Haskell has a reputation. Depending on who you ask, it's either the language that finally taught them how to think about software, or the language that snubbed them with a Monad tutorial in week one. Both reactions are reasonable. Haskell is a bet on a small set of ideas — purity, laziness, strong static types — taken much further than any mainstream language has dared. The payoff, when it lands, is code that does what its type says and very little else.

This is not a language you reach for because it's faster to ship a CRUD app. You reach for it because correctness is expensive, refactors are painful, or you're tired of runtime surprises in code that compiled clean.

What Makes Haskell Different

There are roughly four things working together. Pull any one of them out and you don't have Haskell anymore — you have a different language with one nice feature.

Purity. A Haskell function with type Int -> Int cannot read a file, log a message, or mutate a database. The type system enforces this. If you want effects, you need a type that says so, like IO Int or State s Int. This sounds restrictive, and at first it is. Then you notice that 80% of the bugs you used to write came from a function quietly doing something its name didn't suggest.

Laziness by default. Expressions don't evaluate until something demands their result. You can write take 10 (filter prime [1..]) and it terminates, because the infinite list is consumed only as far as needed. This is a sharp edge — laziness causes its own bugs, especially around space leaks — but it also enables a different style of decomposition where producers and consumers compose without intermediate collections.

A type system that earns its keep. Hindley-Milner inference means you rarely have to write types, but the compiler always knows them. Algebraic data types, typeclasses, and parametric polymorphism let you encode invariants the compiler then enforces. When people say "if it compiles it works," they're exaggerating, but only somewhat — a lot of bug categories that plague Java or Python codebases are simply impossible to express in Haskell.

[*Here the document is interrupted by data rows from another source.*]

-- ==== Sys2Proof/Machine/State.lean ====
section
/-!
DEFINITION. Every piece of state the manual gives the part, as plain data, block by block, and the state after power-on. What the manual derives and does not hold (keys, readiness, inversion counts, wash due, pending conditions, ATTN, CPRDY) is a function of these fields in Flags.lean.
-/
namespace Sys2Proof.Machine

/-- A command that makes the machine stop. The manual names none (log 25), so there is none. -/
inductive Fault
  deriving DecidableEq, Repr

/-- A command refused by the model. -/
inductive Refusal where
  /-- A row without a meaning yet, by its mnemonic. Raised by no arm of exec; safe. -/
  | notModelled (mnemonic : String)
  deriving DecidableEq, Repr

/-! Boot and phase (R9, R10) -/

/-- RESETn held low, the table check running, or neither (R9). -/
inductive Boot where
  | resetLow | checking | running
  deriving DecidableEq, Repr

/-- The yard phase (R10). -/
inductive Phase where
  | setup | opened | halted
  deriving DecidableEq, Repr

/-! The Layout Store (R1) -/

inductive FuelKind where
  | diesel | gas
  deriving DecidableEq, Repr

inductive LengthClass where
  | standard | artic
  deriving DecidableEq, Repr

inductive LaneKind where
  | stack | through
  deriving DecidableEq, Repr

inductive StationKind where
  | gateIn | gateOut | island | wash | lanePost
  deriving DecidableEq, Repr

/-- The role of a beam line with its facility number (R6). -/
inductive BeamRole where
  | unassigned
  | laneMouth (lane : Nat)
  | laneEntry (lane : Nat)
  | laneExit (lane : Nat)
  | washEntry (washLane : Nat)
  | washExit (washLane : Nat)
  deriving DecidableEq, Repr

/-- A beam line: role (R6), enabled flag (R130), STRAY-PASSAGE latch (R133). -/
structure Beam where
  role : BeamRole
  enabled : Bool
  stray : Bool
  deriving DecidableEq, Repr

/-- The time settings and enable flags (R7). -/
structure Times where
  callLead : Nat
  missGrace : Nat
  transitLimit : Nat
  idleTime : Nat
  dripTime : Nat
  horizon : Nat
  autoSwap : Bool
  autoBind : Bool
  deriving DecidableEq, Repr

/-! The Yard Clock (R15) -/

/-- eventSecond is the yard second as the last second event made it, which the owners read of that event (R16); neither SET CLOCK nor TRIM CLOCK writes it (log 37). -/
structure Clock where
  second : Nat
  day : Nat
  isSet : Bool
  divider : Nat
  eventSecond : Nat
  deriving DecidableEq, Repr

/-! The Fleet Register (R24) -/

structure Entry where
  fleet : Nat
  fuel : FuelKind
  length : LengthClass
  tankSize : Nat
  interval : Nat
  age : Nat
  program : Nat
  barred : Bool
  inYard : Option Nat
  deriving DecidableEq, Repr

/-! The Visit Table (R42 to R44) -/

inductive IslandSub where
  | queued | atPump | dispensing | check | done
  deriving DecidableEq, Repr

inductive WashSub where
  | queued | washing | dripping | done | halted
  deriving DecidableEq, Repr

/-- The ten states of a record, with the sub-position where there is one (R43, R44). -/
inductive VisitState where
  | apron
  | toIsland
  | atIsland (sub : IslandSub)
  | toWash
  | atWash (sub : WashSub)
  | toBerth
  | parked
  | called
  | toGate
  | astray
  deriving DecidableEq, Repr

/-- Where a record stands; its position is read from that place's list (R42). -/
inductive Place where
  | apron
  | island (n : Nat)
  | wash (n : Nat)
  | lane (n : Nat)
  deriving DecidableEq, Repr

/-- A target of a transit, and the destination of a movement (R42, R124). -/
inductive Target where
  | island (n : Nat)
  | wash (n : Nat)
  | lane (n : Nat)
  | gate
  deriving DecidableEq, Repr

inductive FuelResult where
  | unset | done | full | part | owed | unconfirmed
  deriving DecidableEq, Repr

inductive WashResult where
  | unset | notDue | full | short | faulted | skipped
  deriving DecidableEq, Repr

/-- The holds set (R52). -/
structure Holds where
  defect : Bool
  dispatch : Bool
  fuelOwed : Bool
  fuelUnconfirmed : Bool
  deriving DecidableEq, Repr

/-- A live record (R42), with its need progress (R87). -/
structure Visit where
  fleet : Nat
  state : VisitState
  place : Option Place
  target : Option Target
  timer : Option Nat
  movement : Option Target
  arrivalSecond : Nat
  arrivalDay : Nat
  need : Option Nat
  taken : Nat
  progress : Nat
  fuelResult : FuelResult
  washResult : WashResult
  skipFuel : Bool
  skipWash : Bool
  holds : Holds
  duty : Option Nat
  deriving DecidableEq, Repr

/-! The Service Router (R77, R79) -/

inductive Stage where
  | fuel | wash | berth
  deriving DecidableEq, Repr

structure WaitEntry where
  handle : Nat
  need : Stage
  place : Place
  sequence : Nat
  deriving DecidableEq, Repr

structure Router where
  exitHeld : List WaitEntry
  apron : List WaitEntry
  scanPending : Bool
  nextSequence : Nat
  deriving DecidableEq, Repr

/-! The Island Controller and the Stock Monitor (R87, R100, R101) -/

inductive IslandState where
  | opened | closed | check
  deriving DecidableEq, Repr

inductive TurnState where
  | atPump | dispensing | check
  deriving DecidableEq, Repr

structure Turn where
  state : TurnState
  limit : Nat
  idle : Option Nat
  overrun : Bool
  deriving DecidableEq, Repr

inductive Ending where
  | ended | full | abandoned | void | limitZero | retired
  deriving DecidableEq, Repr

/-- The last settlement of an island (R100). -/
structure Settlement where
  fleet : Nat
  handle : Nat
  ending : Ending
  limit : Nat
  reported : Option Nat
  settled : Option Nat
  overrun : Bool
  second : Nat
  result : Option FuelResult
  deriving DecidableEq, Repr

structure Island where
  fuel : FuelKind
  state : IslandState
  queue : List Nat
  reserved : Nat
  turn : Option Turn
  last : Option Settlement
  deriving DecidableEq, Repr

/-- A tank (R101) with its STOCK-LOW latch (R103). -/
structure Tank where
  capacity : Nat
  lowLevel : Nat
  reserveLevel : Nat
  stock : Nat
  committed : Nat
  lowFlag : Bool
  reserveFlag : Bool
  lowLatch : Option Nat
  deriving DecidableEq, Repr

/-! The Wash Lane Controller (R108) -/

inductive WashState where
  | opened | closed | fault
  deriving DecidableEq, Repr

structure WashLane where
  state : WashState
  machineReady : Bool
  startPosted : Bool
  entryLock : Option Nat
  reserved : Nat
  list : List Nat
  drip : Option Nat
  exitTarget : Option Nat
  deriving DecidableEq, Repr

/-! The Berth Lane Array (R122, R124) -/

inductive LaneState where
  | opened | entryClosed | shut
  deriving DecidableEq, Repr

/-- The movement a lane lock names (R124). -/
inductive Movement where
  | inbound (handle : Nat)
  | outbound (handle : Nat) (destination : Target)
  deriving DecidableEq, Repr

/-- A defined lane. `mouth` is the mouth lock of a STACK lane and the entry lock of a THROUGH lane; `far` is the exit lock of a THROUGH lane and stays free in a STACK lane (R124). -/
structure Lane where
  kind : LaneKind
  capacity : Nat
  state : LaneState
  list : List Nat
  used : Nat
  reserved : Nat
  mouth : Option Movement
  far : Option Movement
  deriving DecidableEq, Repr

/-! The Roster Unit (R143, R144) -/

inductive FuelSet where
  | diesel | gas | either
  deriving DecidableEq, Repr

inductive HeldReason where
  | uncovered | notReady | inService | blocked | mouthBusy | laneShut
  deriving DecidableEq, Repr

/-- The state of a duty; HELD carries its held reason (R144). -/
inductive DutyState where
  | opened | bound
  | held (reason : HeldReason)
  | called | departing | gone | missed | cancelled
  deriving DecidableEq, Repr

structure Duty where
  number : Nat
  pullOut : Nat
  length : LengthClass
  fuelSet : FuelSet
  state : DutyState
  bound : Option Nat
  swapped : Bool
  deriving DecidableEq, Repr

inductive RosterState where
  | empty | loading | armed | active | closed
  deriving DecidableEq, Repr

inductive PlanStatus where
  | idle | running | done | stale | abandoned
  deriving DecidableEq, Repr

/-- The plan sweep (R143, R162): counts, walk order as slots, walk position, stale mark. -/
structure Plan where
  status : PlanStatus
  bound : Nat
  uncovered : Nat
  unreachable : Nat
  order : List Nat
  walk : Nat
  stale : Bool
  deriving DecidableEq, Repr

/-- The roster header and duties, and the comparisons the last second event made due and not yet taken (R154, log 3). -/
structure Roster where
  state : RosterState
  day : Nat
  releaseEnd : Nat
  duties : List Duty
  plan : Plan
  closeDue : Bool
  missesDue : List Nat
  checksDue : List Nat
  deriving DecidableEq, Repr

/-! The Station Line Controller (R167 to R171) -/

inductive Presence where
  | unknown | online | offline
  deriving DecidableEq, Repr

inductive Reason where
  | undefinedCode | keyNeeded | noNumber | unknownVehicle | barred | duplicate
  | yardFull | wait | notExpected | notCalled
  deriving DecidableEq, Repr

inductive Reply where
  | accept
  | refuse (reason : Reason)
  | repeatCodes
  | closed
  deriving DecidableEq, Repr

inductive Directive where
  | blank
  | go (place : Place)
  | authorise (limit fleet : Nat)
  | stop
  | washStart (program : Nat)
  | call (fleet : Nat)
  deriving DecidableEq, Repr

/-- The last status of a station: key state and station fault flag (R167). -/
structure Status where
  key : Bool
  fault : Bool
  deriving DecidableEq, Repr

structure Station where
  kind : StationKind
  facility : Nat
  presence : Presence
  missed : Nat
  last : Option Status
  accumulator : Nat
  pendingLevel : Option Nat
  pendingDefect : Bool
  directive : Directive
  reply : Option Reply
  deriving DecidableEq, Repr

/-- An entry of the Station Code Queue (R171). -/
structure CodeEntry where
  address : Nat
  code : Byte
  key : Bool
  deriving DecidableEq, Repr

/-- The poll in progress: what it carried, and whether a directive was posted or a reply set since its frame was built (R168, R170). -/
structure Poll where
  address : Nat
  directive : Directive
  reply : Option Reply
  posted : Bool
  replied : Bool
  deriving DecidableEq, Repr

structure Line where
  stations : Vector (Option Station) 16
  queue : List CodeEntry
  round : List Nat
  poll : Option Poll
  sent : List Byte
  deriving DecidableEq, Repr

/-! The Control Port and Attention (R177, R178, R181) -/

/-- The result codes of an answer (R179). -/
inductive Result where
  | ok | busy | phase | check | unknown | range | notFound | full | state | locked | conflict
  deriving DecidableEq, Repr

/-- An owner's outcome for a request: echoed code, result, all its data (R178). -/
structure Answer where
  code : Byte
  result : Result
  data : List Byte
  deriving DecidableEq, Repr

/-- The request in hand, the held answer frame, the parts of an answer not yet fetched, and the bytes last shifted out on MISO (R177, R178). -/
structure Port where
  inHand : Option Answer
  held : Option (List Byte)
  rest : Option Answer
  miso : List Byte
  deriving DecidableEq, Repr

/-- The DUTY-MISSED latch (R161). -/
structure MissedLatch where
  first : Nat
  count : Nat
  deriving DecidableEq, Repr

/-- The PLAN-ENDED latch (R164). -/
structure PlanLatch where
  ending : PlanStatus
  bound : Nat
  uncovered : Nat
  unreachable : Nat
  deriving DecidableEq, Repr

/-- The enable flags, bit i for condition i + 1, the master enable, and the Roster Unit's latches; the other latches stand in Beam and Tank (R181). -/
structure Attention where
  enables : BitVec 12
  master : Bool
  dutyMissed : Option MissedLatch
  planEnded : Option PlanLatch
  deriving DecidableEq, Repr

/-! The whole part -/

structure State where
  boot : Boot
  checkPassed : Bool
  phase : Phase
  times : Times
  beams : Vector Beam 48
  clock : Clock
  register : List Entry
  cursor : Nat
  visits : Vector (Option Visit) 128
  router : Router
  islands : Vector (Option Island) 6
  diesel : Tank
  gas : Tank
  washes : Vector (Option WashLane) 3
  lanes : Vector (Option Lane) 20
  roster : Roster
  line : Line
  port : Port
  attention : Attention
  /-- the commands waiting, first in first out -/
  pending : List Instr
  deriving DecidableEq, Repr

/-! Power-on values, block by block -/

/-- R7, after power-on. -/
def Times.reset : Times :=
  { callLead := 600, missGrace := 300, transitLimit := 240, idleTime := 120, dripTime := 90,
    horizon := 3600, autoSwap := false, autoBind := false }

/-- R6, R130, R142. -/
def Beam.reset : Beam := { role := .unassigned, enabled := true, stray := false }

/-- R15; no second event has been raised yet (log 37). -/
def Clock.reset : Clock :=
  { second := 0, day := 0, isSet := false, divider := 0, eventSecond := 0 }

/-- R86. -/
def Router.reset : Router := { exitHeld := [], apron := [], scanPending := false, nextSequence := 0 }

/-- R1, R107: both flags set, as the stock 0 is at or below both amounts; no latch. -/
def Tank.reset : Tank :=
  { capacity := 10000, lowLevel := 4, reserveLevel := 2, stock := 0, committed := 0,
    lowFlag := true, reserveFlag := true, lowLatch := none }

/-- R143 for the status and the counts. It gives the walk order, the walk position and the stale mark no value outside a running sweep: empty, 0 and clear are the model's choice (log 39). -/
def Plan.reset : Plan :=
  { status := .idle, bound := 0, uncovered := 0, unreachable := 0, order := [], walk := 0,
    stale := false }

/-- R143, R166. -/
def Roster.reset : Roster :=
  { state := .empty, day := 0, releaseEnd := 0, duties := [], plan := .reset,
    closeDue := false, missesDue := [], checksDue := [] }

/-- R176. -/
def Line.reset : Line :=
  { stations := Vector.replicate 16 none, queue := [], round := [], poll := none, sent := [] }

/-- R9, R177. -/
def Port.reset : Port := { inHand := none, held := none, rest := none, miso := [] }

/-- R181. -/
def Attention.reset : Attention :=
  { enables := 0, master := false, dutyMissed := none, planEnded := none }

/-- The part right after power-on: every block at its power-on value, the table check running (R9, log 4). -/
def State.reset : State :=
  { boot := .checking, checkPassed := true, phase := .setup,
    times := .reset, beams := Vector.replicate 48 .reset, clock := .reset,
    register := [], cursor := 0, visits := Vector.replicate 128 none, router := .reset,
    islands := Vector.replicate 6 none, diesel := .reset, gas := .reset,
    washes := Vector.replicate 3 none, lanes := Vector.replicate 20 none,
    roster := .reset, line := .reset, port := .reset, attention := .reset, pending := [] }

end Sys2Proof.Machine
end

Higher-kinded everything. Haskell lets you abstract over things that other languages can't. Functor, Applicative, Monad, Traversable — these aren't libraries, they're abstractions over the shape of computation itself. Once you internalize them, code in other languages starts to look like it's repeating itself for no reason.

-- a function that can't lie about what it does
double :: Int -> Int
double x = x * 2

-- a function that does IO must say so in its type
greet :: String -> IO ()
greet name = putStrLn ("Hello, " ++ name)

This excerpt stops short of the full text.